TO DO
Scan the data. Collect each line that contains the word "enterHeld".

Stored items
- - -

-- ==== Sys2Proof/Machine/Pairs.lean ====
section
/-! DEFINITION. Pair messages, tether key commits, switching, heartbeats, silence and the protection commands (R381 to R400). -/
namespace Sys2Proof.Machine

/-- Epoch a is newer than epoch b (R389). -/
def newer (a b : Nat) : Bool := 1 ≤ (a + 256 - b % 256) % 256 && (a + 256 - b % 256) % 256 ≤ 127

/-! ### Tether keys (R381) -/

/-- Check value of a tether slot's pending key. -/
def keyCheck (s : State) (k : Nat) : Option Nat :=
  (s.slot (18560 + k)).pending.map (fun v => beNat ((Config.cmac v.key [0x54, 0x45, 0x54, 0x48, 0x45, 0x52]).take 4))

/-- Frame counters of a key's new generation start at 0 (R380); frames of the one that drains keep theirs. -/
def State.resetCounters (s : State) (k : Nat) : State :=
  let gen := (s.slot (18560 + k)).gen % 2
  { s with prot.txCounters := s.prot.txCounters.filter (fun e => e.1 / 8 != k),
           prot.rxCounters := s.prot.rxCounters.filter (fun e => e.1 / 16 != k || e.1 % 2 != gen),
           prot.lastAccepted := if k = 12 || k = 13 then none else s.prot.lastAccepted }

/-- A tether key commits: the pending generation is current, its counters start at 0, and its command responds. -/
def State.commitTether (s : State) (k : Nat) : State :=
  let s := { s with prot.keySlot := none, prot.keyCommit := none }
  match (s.slot (18560 + k)).pending with
  | none => s
  | some v => ((s.commitKey (18560 + k) v).resetCounters k).answerCommit (18560 + k)

/-- The commit named is due: at member A's multiframe of that count, or the one that follows the peer's message before it. -/
def commitDue (s : State) : Bool :=
  s.prot.keyCommit.any (fun n =>
    if s.prot.memberB then s.prot.peer.any (fun m => decide (n ≤ m.count + 1)) else decide (n ≤ s.prot.msgCount))

/-- TETHER_KEY_TIMEOUT: no match within 10 s. -/
def execTetherKeyTimeout (s : State) : Res :=
  .next <|
    match s.prot.keySlot with
    | none => s
    | some k =>
      if s.prot.keyCommit.isSome then s
      else
        let s := s.setSlot (18560 + k) { s.slot (18560 + k) with pending := none, reply := [] }
        let s := { s with prot.keySlot := none }
        (s.raise .TETHER_KEY_TIMEOUT (srcTether 1 43) regH (evData [] (18560 + k))).respondAll (.keyCommit (18560 + k)) .timeout 0 []

/-! ### Pair messages sent (R383) -/

def trees : List Nat := List.range 32

/-- RELEASE is set. -/
def releasing (k : Token) : Bool :=
  match k.release with
  | .released _ => true
  | _ => false

/-- The message of this multiframe. -/
def pairMsg (s : State) : PairMsg :=
  { member := s.prot.memberB, state := if s.prot.heldState then 2 else if s.prot.paired then 1 else 0, count := s.prot.msgCount,
    sfc := s.pon.tl.sfc, phaseNs := (s.up - s.pon.tl.startAt) % 2 ^ 32,
    echoCount := (s.prot.peer.map (fun m => m.count % 65536)).getD 0, echoHold := if s.prot.peer.isSome then (s.up - s.prot.peerStart) % 2 ^ 32 else 0,
    hold := trees.map (holdBit s), ready := trees.map (fun t => (s.stream t).ready), health := trees.map (healthy s),
    release := trees.map (fun t => releasing (s.token t)), taken := trees.map (fun t => (s.token t).taken),
    epochs := trees.map (fun t => ((s.token t).epoch + b2n (releasing (s.token t))) % 256),
    seqs := trees.map (fun t => if holds s t then (s.stream t).emitted else (s.stream t).applied),
    keySlot := s.prot.keySlot.map (18560 + ·), keyCheck := (s.prot.keySlot.bind (keyCheck s)).getD 0,
    keyCommit := if s.prot.memberB then none else s.prot.keyCommit.map (· % 65536), deviceSeq := (s.stream 32).emitted,
    resync := trees.map (fun t => (s.stream t).resync) }

/-- MULTIFRAME_START: the message count moves on, a tether key whose time has come commits, and the pair message starts on every up port that has
its key. Log entry 154 (DESIGN CHOICE). -/
def execMultiframeStart (s : State) : Res :=
  .next <|
    let s := { s with prot.msgCount := s.prot.msgCount + 1 }
    let s := if commitDue s then (match s.prot.keySlot with
      | some k => s.commitTether k
      | none => s) else s
    if [0, 1].any (fun p => portUp s p && (slotKey s (18572 + p)).isSome) then s.emit (.pairMsg (pairMsg s)) else s

/-! ### Pair messages received (R383, R384, R391, R394, R398, R399) -/

/-- One-way delay: `round` ns from sending the message echoed to receiving this one's start, less the hold, halved (R384). -/
def State.measureDelay (s : State) (m : PairMsg) (round : Nat) : State := { s with prot.delay := (round - m.echoHold) / 2 }

/-- The timeline offset and its mismatch; `at_` is the own timeline in ns at the arrival of the message's start (R384). -/
def State.measureOffset (s : State) (m : PairMsg) (at_ : Nat) : State :=
  let d : Int := (at_ : Int) - s.prot.delay - (m.sfc * 125000 + m.phaseNs)
  let off := nearestZero d 125000
  let bad := (d - off) % (2 ^ 51 * 125000) != 0 || s.getN .PAIR_ALIGN_MAX < off.natAbs
  let s := { s with prot.offset := off }
  if bad then
    let s' := { s with prot.mismatch := true, prot.mismatchAt := s.up }
    if s.prot.mismatch then s' else s'.raise .PAIR_TIMELINE_MISMATCH (srcTether 0 44) regH (evSigned 32 off)
  else if s.prot.mismatch && second ≤ s.up - s.prot.mismatchAt then { s with prot.mismatch := false }
  else s

/-- A MSG_COUNT of 16 bits as the full count next at or after the one a message carries. -/
def fullCount (count n : Nat) : Nat := count + (n + 65536 - count % 65536) % 65536

/-- Tether keys matched: both devices show the same slot and check value; member A names the commit 2 multiframes ahead (R381). -/
def State.matchKeys (s : State) (m : PairMsg) : State :=
  match s.prot.keySlot with
  | none => s
  | some k =>
    if m.keySlot = some (18560 + k) && keyCheck s k = some m.keyCheck then
      if s.prot.memberB then { s with prot.keyCommit := s.prot.keyCommit <|> m.keyCommit.map (fullCount m.count) }
      else { s with prot.keyCommit := s.prot.keyCommit <|> some (s.prot.msgCount + 2) }
    else s

/-- PROT_SWITCH responds when no switch is in hand any more. -/
def State.switchTest (s : State) : State :=
  if s.prot.tokens.any (fun e => e.2.release == .draining || releasing e.2) then s else s.respondAll .protSwitch .ok 0 []

/-- What a message says of one tree: a switch moves on, a release is taken, a fence ends, a resend is asked for. Log entry 158 (DESIGN CHOICE). -/
def State.pairTree (s : State) (prev : Option PairMsg) (m : PairMsg) (t : Nat) : State :=
  let k := s.token t
  let s := if k.release = .draining && m.seqs.getD t 0 = (s.stream t).emitted then s.setToken t { k with release := .released s.up } else s
  let k := s.token t
  let s := if (releasing k || k.release == .blocked) && m.taken.getD t false then
      let s := s.giveToken t
      s.setToken t { s.token t with epoch := m.epochs.getD t 0 }
    else s
  let s := if m.release.getD t false && !holds s t && !s.prot.heldState && tokenAllowed s then
      let s := s.takeToken t (m.epochs.getD t 0) (if m.health.getD t false then 2 else 1)
      s.setToken t { s.token t with taken := true }
    else if !m.release.getD t false && (s.token t).taken then s.setToken t { s.token t with taken := false }
    else s
  let k := s.token t
  let s := if k.held && k.fenced && !s.prot.fenced && !m.hold.getD t false && !newer (m.epochs.getD t 0) k.epoch then
      s.setToken t { k with fenced := false } else s
  if m.resync.getD t false && !(prev.any (fun q => q.resync.getD t false)) && runs s t then s.bulk t else s

/-- After silence, the peer holds under a newer epoch a tree held here: the device is held (R398). -/
def State.silenceTest (s : State) (m : PairMsg) : State :=
  if !s.prot.wasSilent then s
  else
    let s := { s with prot.wasSilent := false }
    if trees.any (fun t => holds s t && m.hold.getD t false && newer (m.epochs.getD t 0) (s.token t).epoch) then
      (s.enterHeld).raise .PROT_HELD (srcTether 0 44) regH (evData [] (m.hold.filter (· == true)).length)
    else s

/-- Both devices show HOLD for a tree: the newer epoch keeps it, member A at equal epochs (R399). -/
def State.conflictTest (s : State) (m : PairMsg) (t : Nat) : State :=
  let e := (s.token t).epoch
  let pe := m.epochs.getD t 0
  if holdBit s t && m.hold.getD t false && (newer pe e || (pe % 256 == e % 256 && s.prot.memberB)) then
    (s.enterHeld).raise .PROT_TOKEN_CONFLICT (srcTree t 5) (regionOfTree t) (evData [(5, t), (8, e)] pe)
  else s

/-- PAIR_MESSAGE_RX: a pair message received whole on a port: its tag checks, `held` ns since its start was received, `round` ns from our sending
the message it echoes to that start, and our timeline in ns at that start. Log entry 155 (DESIGN CHOICE). -/
def execPairMessageRx (port : Fin 2) (tagGood : Bool) (msg : PairMsg) (held round timeline : Nat) (s : State) : Res :=
  .next <|
    if !tagGood || (slotKey s (18572 + port.val)).isNone then s.tetherAuthFail port 3
    else if s.prot.lastAccepted.any (fun n => decide (msg.count ≤ n)) then s
    else
      let prev := s.prot.peer
      let s := { s with prot.peer := some msg, prot.peerAt := s.up, prot.peerStart := s.up - held, prot.lastAccepted := some msg.count }
      let s := (s.measureDelay msg round).measureOffset msg timeline
      if !s.prot.paired then s.matchKeys msg
      else
        let s := (s.matchKeys msg).silenceTest msg
        let s := trees.foldl (fun s t => s.conflictTest msg t) s
        let s := trees.foldl (fun s t => s.pairTree prev msg t) s
        (s.postAllReady 4).switchTest

/-- SWITCH_TAKEN_TIMEOUT: no TAKEN within 10 ms: the tree stays dark until PROT_CLAIM (R394). -/
def execSwitchTakenTimeout (tree : Fin 32) (s : State) : Res :=
  .next <|
    let k := s.token tree
    if releasing k then
      ((s.setToken tree { k with release := .blocked }).blocked tree 3).respondAll .protSwitch .timeout 0 []
    else s

/-! ### Heartbeats (R391, R397) -/

/-- HEARTBEAT_REFRESH: the active control pair refreshes C.7; a fence of the device ends, those of the tokens stay. -/
def execHeartbeatRefresh (s : State) : Res :=
  .next (if (if s.fw.pairB then s.fw.stateB else s.fw.stateA) = .active then { s with prot.hbRefreshed := some s.up, prot.fenced := false } else s)

/-- HEARTBEAT_TOGGLE: every 500 µs, while a refresh came within the last 2 ms. -/
def execHeartbeatToggle (s : State) : Res :=
  .next <|
    if !s.prot.fenced && s.prot.hbRefreshed.any (fun t => decide (s.up - t ≤ 2 * msec)) then
      ({ s with prot.hbLevel := !s.prot.hbLevel }).emit (.heartbeat !s.prot.hbLevel)
    else s

/-- PROT_SELF_FENCE: the refresh has been missing for PROT_DEAD_TIME ÷ 2: every TREEn_TXDIS is high; tokens are kept in name. -/
def execProtSelfFence (s : State) : Res :=
  .next <|
    if s.prot.fenced then s
    else
      let s := (trees.filter (holds s)).foldl (fun s t => s.setToken t { s.token t with fenced := true }) { s with prot.fenced := true }
      s.raise .PROT_SELF_FENCE (srcTether 0 44) regH 0

/-- PAIR_HB_IN_EDGE: the peer's heartbeat continues; with every group down the pair is lost. The input is ignored in reset and in Hibernate (R563). -/
def execPairHbInEdge (s : State) : Res :=
  .next <|
    if pinsIgnored s then s
    else
      let s := { s with prot.hbEdgeAt := some s.up, prot.silent := false }
      if anyUp s then s else s.losePair

/-- A tree when the peer has fallen silent with PROT_AUTO_DEAD: one not held here is taken where it was ready, and else blocked (R397). -/
def State.takeSilent (s : State) (t : Nat) : State :=
  let k := s.token t
  if k.held then s
  else if k.readyAtLoss then s.takeToken t (k.epoch + 1) 4
  else s.blocked t 4

/-- An epoch here follows the newest the peer has shown. -/
def State.followEpoch (s : State) (t : Nat) : State :=
  match s.prot.peer with
  | some m =>
    let e := m.epochs.getD t 0
    if newer e (s.token t).epoch then s.setToken t { s.token t with epoch := e } else s
  | none => s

- - -

EXPECTED ANSWER
      (s.enterHeld).raise .PROT_HELD (srcTether 0 44) regH (evData [] (m.hold.filter (· == true)).length)
    (s.enterHeld).raise .PROT_TOKEN_CONFLICT (srcTree t 5) (regionOfTree t) (evData [(5, t), (8, e)] pe)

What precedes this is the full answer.